Whole exome sequencing of paired normal-tumour samples

In order to perform comprehensive genomic and transcriptomic analyses, we carefully reviewed the tissue specimens from the Tissue Bank of our hospital. Frozen and paraffin-embedded tissue were available in 35 pMMR/MSI-H cases, for paired normal-tumour WES alongside RNA sequencing (Figure S2a).

Genomic DNA was extracted from tumour tissues and lymphocytes using the QIAamp DNA Mini Kit (Qiagen, Hilden, Germany). The DNA concentration was subsequently quantified using the Qubit 3.0 (Thermo Fisher Scientific, Inc., Waltham, MA, USA), following the manufacturer's instructions.
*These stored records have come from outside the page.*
-- ==== Sys2Proof/Safety.lean ====
section
/-! DEFINITION. The vocabulary of the statements: when a request frame is taken and what the port then owes, when a timed
step is due, and the invariants of the block. -/

namespace Sys2Proof.Machine

/-! ## Requests at the port (R186) -/

/-- A request frame is taken: RESET_N is high and the port is not WORKING. -/
abbrev State.accepts (s : State) : Prop := s.resetHeld = false ∧ s.port.state ≠ .working

/-- The state in which the owner decides a request whose frame has been taken. -/
def State.taking (s : State) : State := { s with port := { s.port with state := .working, buffer := none } }

/-- The state in which the owner has decided an answer and owes it. -/
def owing (a : Answer) (s : State) : State := { s with port := { s.port with owed := some a } }

/-- The command is a request of section 12.3. -/
def isRequest (i : Instr) : Bool := (decisionOf i).isSome

/-! ## Fires (R30 to R35, R41, R44, R46) -/

/-- The command fires the cue in `s`: a GO of kind CONTROL that finds it held or standing by, or the first held BAR trigger
or follow timer once reached, with the cue still PENDING and as its trigger or timer takes it (R30, R41, R44, R45). -/
def State.firesBy (s : State) (i : Instr) (n : CueNumber) (c : Cue) : Prop :=
  (i = .go ∧ s.port.state ≠ .working ∧ s.stop.state = .clear ∧ s.cue.guard = none ∧
    ((s.cue.held = some n ∧ s.runState n = .pending) ∨
      (s.cue.held = none ∧ s.cue.standby = some n ∧ c.trigger = .go ∧ c.mask.control = true))) ∨
  (i = .barTrigger ∧ s.runState n = .pending ∧ ∃ (x : BarTrigger) (rest : List BarTrigger) (lead : Nat),
    s.cue.triggers = x :: rest ∧ x.cue = n ∧ tickReached s.time.tick x.tick = true ∧
      s.currentSong = some x.pos.song ∧ c.song = some x.pos.song ∧ c.trigger = .bar x.pos.bar x.pos.beat lead) ∨
  (i = .followTimerExpiry ∧ s.runState n = .pending ∧ s.stop.state ≠ .stopped ∧
    ∃ (x : FollowTimer) (rest : List FollowTimer) (delay : Nat),
      s.cue.timers = x :: rest ∧ x.cue = n ∧ tickReached s.time.tick x.expiry = true ∧ c.trigger = .follow delay)

/-- The BAR triggers that stand beside the fire that `i` makes: a trigger that fires its cue has left the list (R41). -/
def State.otherTriggers (s : State) (i : Instr) : List BarTrigger :=
  if i = .barTrigger then s.cue.triggers.tail else s.cue.triggers

/-- The follow timers that stand beside the fire that `i` makes: a timer that fires its cue has left the list (R44). -/
def State.otherTimers (s : State) (i : Instr) : List FollowTimer :=
  if i = .followTimerExpiry then s.cue.timers.tail else s.cue.timers

/-- The cue may fire and its fire hands no patch to a chair; each chair has at most one of its actions (R14, R25). -/
structure State.firesNoPatch (s : State) (n : CueNumber) (c : Cue) : Prop where
  isOpen : s.cue.isOpen = true
  record : s.book.cue? n = some c
  entry : (s.cue.entry? n).isSome = true
  slots : s.slotHolds n = false
  patches : ∀ a ∈ c.actions, a.patch = none
  chairs : c.actions.Pairwise fun a b => a.chair ≠ b.chair

/-- The cue's fire hands nothing to the Tempo Clock and no patch to a chair, and no FOLLOW cue stands next: its whole
effect is its own completion, its click actions and what is shown of it. -/
structure State.firesPlainly (s : State) (n : CueNumber) (c : Cue) : Prop extends s.firesNoPatch n c where
  tempo : c.tempo = none
  vamp : c.vamp = none
  next : ∀ d : Cue, s.cueAfter n = some d → d.isFollow = false

/-- From `s` to `t` the cue, which hands no patch, has fired and no other has fired after it: it is the last fired cue and
COMPLETE, its completion record tells of no request, its click actions have set their chairs' enables and no other, and
no block has changed that a cue hands nothing to. -/
structure State.fired (s t : State) (n : CueNumber) (c : Cue) : Prop where
  lastFired : t.cue.lastFired = some n
  complete : t.runState n = .complete
  completion : t.cue.completion = some { cue := n, requests := 0, failed := 0 }
  shown : t.overlay.lastCue = some (n, c.text)
  enables : ∀ a ∈ c.actions, t.clicks[a.chair].enable =
    if a.click = .on then true else if a.click = .off then false else s.clicks[a.chair].enable
  others : ∀ chair : Chair, (∀ a ∈ c.actions, a.chair ≠ chair) → t.clicks[chair].enable = s.clicks[chair].enable
  frame : t = { s with
    cue := t.cue, clock := t.clock, overlay := t.overlay, clicks := t.clicks, due := t.due, links := t.links
    port := t.port }

/-- From `s` to `t` the cue has fired plainly: both flags of it are set, and of the clicks only the enables of its actions'
chairs change. -/
structure State.firedPlainly (s t : State) (n : CueNumber) (c : Cue) : Prop extends s.fired t n c where
  flags : t.port.flags = s.port.flags ||| EventFlag.cueDone.bit ||| EventFlag.cueFired.bit
  clicks : ∀ chair : Chair, t.clicks[chair] = { s.clicks[chair] with enable := t.clicks[chair].enable }
  quiet : t = { s with cue := t.cue, overlay := t.overlay, clicks := t.clicks, port := t.port }

/-! ## The clock's walk and its actions (R40, R56, R67 to R69) -/

/-- After the beat at a position, with a vamp region in force or none, comes a position, or none where the song ends, with
a vamp region in force or none (R56, R68). `b.beatsIn` is the beats per bar of the segment that governs the bar. -/
inductive Book.Follows (b : Book) : SongPos → Option Vamp → Option SongPos → Option Vamp → Prop where
  /-- Within the bar. -/
  | within (pos : SongPos) (v : Option Vamp) :
      pos.beat < b.beatsIn pos.song pos.bar → Follows b pos v (some { pos with beat := pos.beat + 1 }) v
  /-- The next bar. -/
  | nextBar (pos : SongPos) (v : Option Vamp) (r : Song) :
      b.beatsIn pos.song pos.bar ≤ pos.beat → (∀ w : Vamp, v = some w → w.last ≠ pos.bar) →
      b.song? pos.song = some r → pos.bar < r.lastBar →
      Follows b pos v (some { pos with bar := pos.bar + 1, beat := 1 }) v
  /-- The last beat of the song. -/
  | songEnd (pos : SongPos) (v : Option Vamp) (r : Song) :
      b.beatsIn pos.song pos.bar ≤ pos.beat → (∀ w : Vamp, v = some w → w.last ≠ pos.bar) →
      b.song? pos.song = some r → r.lastBar ≤ pos.bar → Follows b pos v none v
  /-- The region turns, and its next pass begins. -/
  | turn (pos : SongPos) (w : Vamp) :
      b.beatsIn pos.song pos.bar ≤ pos.beat → w.last = pos.bar → w.exit ≠ some w.pass →
      Follows b pos (some w) (some { pos with bar := w.first, beat := 1 })
        (some { w with pass := bump w.pass, mark := false })
  /-- The region is left. -/
  | leave (pos : SongPos) (w : Vamp) (r : Song) :
      b.beatsIn pos.song pos.bar ≤ pos.beat → w.last = pos.bar → w.exit = some w.pass →
      b.song? pos.song = some r → pos.bar < r.lastBar →
      Follows b pos (some w) (some { pos with bar := pos.bar + 1, beat := 1 }) none
  /-- The region is left where the song ends. -/
  | leaveAtEnd (pos : SongPos) (w : Vamp) (r : Song) :
      b.beatsIn pos.song pos.bar ≤ pos.beat → w.last = pos.bar → w.exit = some w.pass →
      b.song? pos.song = some r → r.lastBar ≤ pos.bar → Follows b pos (some w) none (some w)

/-- The announcement of the beat at a position, of tick `tick` and with the vamp region `v` in force or none, makes the
trigger `x` of the BAR cue `d` (R40): the cue is PENDING and falls on the beat, which is not of a later pass. -/
structure State.announces (s : State) (v : Option Vamp) (pos : SongPos) (tick : Tick) (d : Cue) (x : BarTrigger) : Prop where
  present : d ∈ s.book.cues
  pending : s.runState d.number = .pending
  firstPass : ∀ w : Vamp, v = some w → w.first ≤ pos.bar → pos.bar ≤ w.last → w.pass < 2
  falls : ∃ beat lead : Nat, d.trigger = .bar pos.bar beat lead ∧ d.song = some pos.song ∧
    (beat = pos.beat ∨ (s.book.beatsIn pos.song pos.bar ≤ pos.beat ∧ pos.beat < beat)) ∧
    x = { cue := d.number, tick := tick - BitVec.ofNat 32 (48 * lead), pos := pos
          lastOfBar := decide (s.book.beatsIn pos.song pos.bar ≤ pos.beat) }

/-- The announced beat `b` is produced with the tempo `tempo`, and the beat after it falls at `sub` (R54, R55): the mapped
tempo of the beat, the override and the follow adjustment dropped where it crosses into another segment, and kept where
not (R60, R61, R64). -/
structure State.timesBeat (s : State) (b : NextBeat) (tempo : Nat) (sub : SubTick) : Prop where
  crossing : ∀ old : SongPos, s.clock.pos = some old → s.book.segmentStart old ≠ s.book.segmentStart b.pos →
    tempo = s.book.mappedTempo none b.pos
  mapped : (∀ old : SongPos, s.clock.pos = some old → s.book.segmentStart old = s.book.segmentStart b.pos) →
    s.clock.adjust = none → tempo = s.book.mappedTempo s.clock.override b.pos
  adjusted : (∀ old : SongPos, s.clock.pos = some old → s.book.segmentStart old = s.book.segmentStart b.pos) →
    ∀ f m span : Nat, s.clock.adjust = some f → m = s.book.mappedTempo s.clock.override b.pos →
      span = m * s.book.settings.band / 1000 →
      tempo = clampNat 2000 30000 (clampNat (m - span) (m + span) f)
  interval : sub = b.sub + BitVec.ofNat 40 ((73728000000 + tempo / 2) / tempo)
Library preparation was achieved using the SureSelect Human All Exon Kit V6 (Agilent Technologies, Santa Clara, California, USA), adhering to the manufacturer's protocol. The quality of the captured libraries was assessed using the Agilent 2100 Bioanalyzer (Agilent Technologies) before being sequenced on the NovaSeq 6000 system (Illumina, San Diego, California, USA), according to the manufacturer's guidelines.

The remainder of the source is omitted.